**Recorded information**
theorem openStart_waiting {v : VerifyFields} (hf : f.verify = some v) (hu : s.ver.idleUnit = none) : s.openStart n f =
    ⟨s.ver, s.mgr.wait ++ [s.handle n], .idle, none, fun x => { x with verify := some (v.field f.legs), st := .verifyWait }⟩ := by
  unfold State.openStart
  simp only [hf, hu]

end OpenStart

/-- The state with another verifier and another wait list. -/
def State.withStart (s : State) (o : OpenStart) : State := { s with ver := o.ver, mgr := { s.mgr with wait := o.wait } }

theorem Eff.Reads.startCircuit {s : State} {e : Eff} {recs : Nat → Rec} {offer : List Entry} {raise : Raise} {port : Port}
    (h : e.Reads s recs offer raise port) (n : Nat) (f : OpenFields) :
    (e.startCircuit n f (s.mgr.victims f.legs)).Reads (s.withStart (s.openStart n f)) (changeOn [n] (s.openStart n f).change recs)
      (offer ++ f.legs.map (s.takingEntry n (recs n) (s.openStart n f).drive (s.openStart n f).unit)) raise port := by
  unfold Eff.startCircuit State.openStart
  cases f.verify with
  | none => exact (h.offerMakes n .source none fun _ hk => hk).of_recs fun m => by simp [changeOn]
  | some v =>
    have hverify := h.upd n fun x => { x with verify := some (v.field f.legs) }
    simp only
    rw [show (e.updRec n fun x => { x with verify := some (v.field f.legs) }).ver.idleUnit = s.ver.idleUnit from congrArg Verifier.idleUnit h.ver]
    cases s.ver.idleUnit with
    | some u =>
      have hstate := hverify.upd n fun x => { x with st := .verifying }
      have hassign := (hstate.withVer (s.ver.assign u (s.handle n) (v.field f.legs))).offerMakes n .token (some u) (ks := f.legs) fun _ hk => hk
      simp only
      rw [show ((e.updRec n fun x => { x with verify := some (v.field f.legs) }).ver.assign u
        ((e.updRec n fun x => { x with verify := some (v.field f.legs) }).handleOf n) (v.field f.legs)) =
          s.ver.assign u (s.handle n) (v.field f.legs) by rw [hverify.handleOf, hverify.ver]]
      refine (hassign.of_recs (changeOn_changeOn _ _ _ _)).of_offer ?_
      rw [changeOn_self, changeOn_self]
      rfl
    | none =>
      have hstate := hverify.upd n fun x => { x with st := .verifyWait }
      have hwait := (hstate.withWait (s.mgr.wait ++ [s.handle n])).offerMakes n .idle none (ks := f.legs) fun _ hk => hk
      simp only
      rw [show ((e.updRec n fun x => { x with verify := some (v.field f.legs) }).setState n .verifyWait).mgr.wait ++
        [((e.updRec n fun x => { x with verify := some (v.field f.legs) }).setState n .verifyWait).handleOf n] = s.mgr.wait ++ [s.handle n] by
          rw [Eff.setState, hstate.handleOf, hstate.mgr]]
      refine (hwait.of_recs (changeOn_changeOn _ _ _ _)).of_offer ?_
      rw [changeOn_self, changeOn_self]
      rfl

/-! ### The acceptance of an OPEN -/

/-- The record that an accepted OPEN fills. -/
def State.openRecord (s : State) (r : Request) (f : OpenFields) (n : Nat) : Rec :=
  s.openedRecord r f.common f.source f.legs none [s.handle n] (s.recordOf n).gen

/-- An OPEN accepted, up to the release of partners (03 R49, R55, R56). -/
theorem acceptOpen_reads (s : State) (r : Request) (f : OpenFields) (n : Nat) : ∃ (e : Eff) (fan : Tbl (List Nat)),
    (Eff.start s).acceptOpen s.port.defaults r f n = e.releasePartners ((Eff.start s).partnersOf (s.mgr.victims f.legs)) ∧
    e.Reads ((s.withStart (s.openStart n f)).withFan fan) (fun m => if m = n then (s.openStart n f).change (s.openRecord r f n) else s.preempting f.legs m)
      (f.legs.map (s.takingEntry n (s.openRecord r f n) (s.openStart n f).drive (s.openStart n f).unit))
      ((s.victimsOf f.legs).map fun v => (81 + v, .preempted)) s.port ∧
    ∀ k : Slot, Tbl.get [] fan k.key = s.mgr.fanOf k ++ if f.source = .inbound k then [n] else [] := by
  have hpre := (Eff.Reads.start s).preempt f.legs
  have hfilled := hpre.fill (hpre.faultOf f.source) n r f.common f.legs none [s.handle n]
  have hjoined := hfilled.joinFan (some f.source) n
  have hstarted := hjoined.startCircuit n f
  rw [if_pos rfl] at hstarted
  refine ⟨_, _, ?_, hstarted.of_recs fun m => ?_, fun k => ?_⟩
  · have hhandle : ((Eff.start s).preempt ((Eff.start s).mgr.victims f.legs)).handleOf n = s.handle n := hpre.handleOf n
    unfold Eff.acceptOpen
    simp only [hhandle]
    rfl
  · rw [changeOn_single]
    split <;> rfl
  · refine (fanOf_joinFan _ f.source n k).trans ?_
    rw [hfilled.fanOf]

--

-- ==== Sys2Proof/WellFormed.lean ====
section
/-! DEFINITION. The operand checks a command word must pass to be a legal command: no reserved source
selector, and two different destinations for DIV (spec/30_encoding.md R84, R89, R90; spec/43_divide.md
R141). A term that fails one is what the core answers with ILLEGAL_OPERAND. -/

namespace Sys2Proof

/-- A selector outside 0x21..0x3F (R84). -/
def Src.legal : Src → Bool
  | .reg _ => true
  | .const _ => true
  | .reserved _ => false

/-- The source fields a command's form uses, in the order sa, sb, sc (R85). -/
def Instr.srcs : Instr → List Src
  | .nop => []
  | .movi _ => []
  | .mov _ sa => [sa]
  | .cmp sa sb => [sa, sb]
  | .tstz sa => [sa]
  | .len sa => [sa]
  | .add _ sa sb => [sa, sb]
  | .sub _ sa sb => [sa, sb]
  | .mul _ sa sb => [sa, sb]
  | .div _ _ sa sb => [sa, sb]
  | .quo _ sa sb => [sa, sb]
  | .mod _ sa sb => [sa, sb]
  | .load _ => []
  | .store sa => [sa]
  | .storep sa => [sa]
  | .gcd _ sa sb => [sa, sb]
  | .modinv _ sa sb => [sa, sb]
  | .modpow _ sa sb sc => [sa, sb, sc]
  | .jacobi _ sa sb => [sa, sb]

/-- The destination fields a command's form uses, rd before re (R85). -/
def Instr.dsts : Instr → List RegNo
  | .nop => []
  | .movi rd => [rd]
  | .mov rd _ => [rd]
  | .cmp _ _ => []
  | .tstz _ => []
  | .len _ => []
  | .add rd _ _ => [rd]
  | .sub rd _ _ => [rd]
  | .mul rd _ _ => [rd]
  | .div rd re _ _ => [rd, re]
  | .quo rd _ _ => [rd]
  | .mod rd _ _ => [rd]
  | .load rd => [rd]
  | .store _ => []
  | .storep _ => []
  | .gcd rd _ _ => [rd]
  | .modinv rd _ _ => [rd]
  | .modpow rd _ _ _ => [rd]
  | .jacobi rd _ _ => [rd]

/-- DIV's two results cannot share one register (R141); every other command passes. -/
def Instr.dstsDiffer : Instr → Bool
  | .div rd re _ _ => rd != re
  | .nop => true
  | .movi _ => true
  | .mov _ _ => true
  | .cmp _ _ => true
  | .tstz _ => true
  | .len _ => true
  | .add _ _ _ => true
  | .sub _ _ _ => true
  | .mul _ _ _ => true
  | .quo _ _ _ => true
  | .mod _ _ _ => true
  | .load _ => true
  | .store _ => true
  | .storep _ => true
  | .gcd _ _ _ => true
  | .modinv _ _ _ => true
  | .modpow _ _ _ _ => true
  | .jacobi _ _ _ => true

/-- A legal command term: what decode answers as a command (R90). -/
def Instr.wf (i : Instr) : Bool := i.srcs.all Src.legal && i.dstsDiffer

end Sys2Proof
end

**Aim of the exercise**
Write out exactly the lines above between the line with "with st := .verifyWait" and the line with "refine (hwait.of_recs (changeOn_changeOn", inclusive, and nothing beyond them.

**Task output**
      have hstate := hverify.upd n fun x => { x with st := .verifyWait }
      have hwait := (hstate.withWait (s.mgr.wait ++ [s.handle n])).offerMakes n .idle none (ks := f.legs) fun _ hk => hk
      simp only
      rw [show ((e.updRec n fun x => { x with verify := some (v.field f.legs) }).setState n .verifyWait).mgr.wait ++
        [((e.updRec n fun x => { x with verify := some (v.field f.legs) }).setState n .verifyWait).handleOf n] = s.mgr.wait ++ [s.handle n] by
          rw [Eff.setState, hstate.handleOf, hstate.mgr]]
      refine (hwait.of_recs (changeOn_changeOn _ _ _ _)).of_offer ?_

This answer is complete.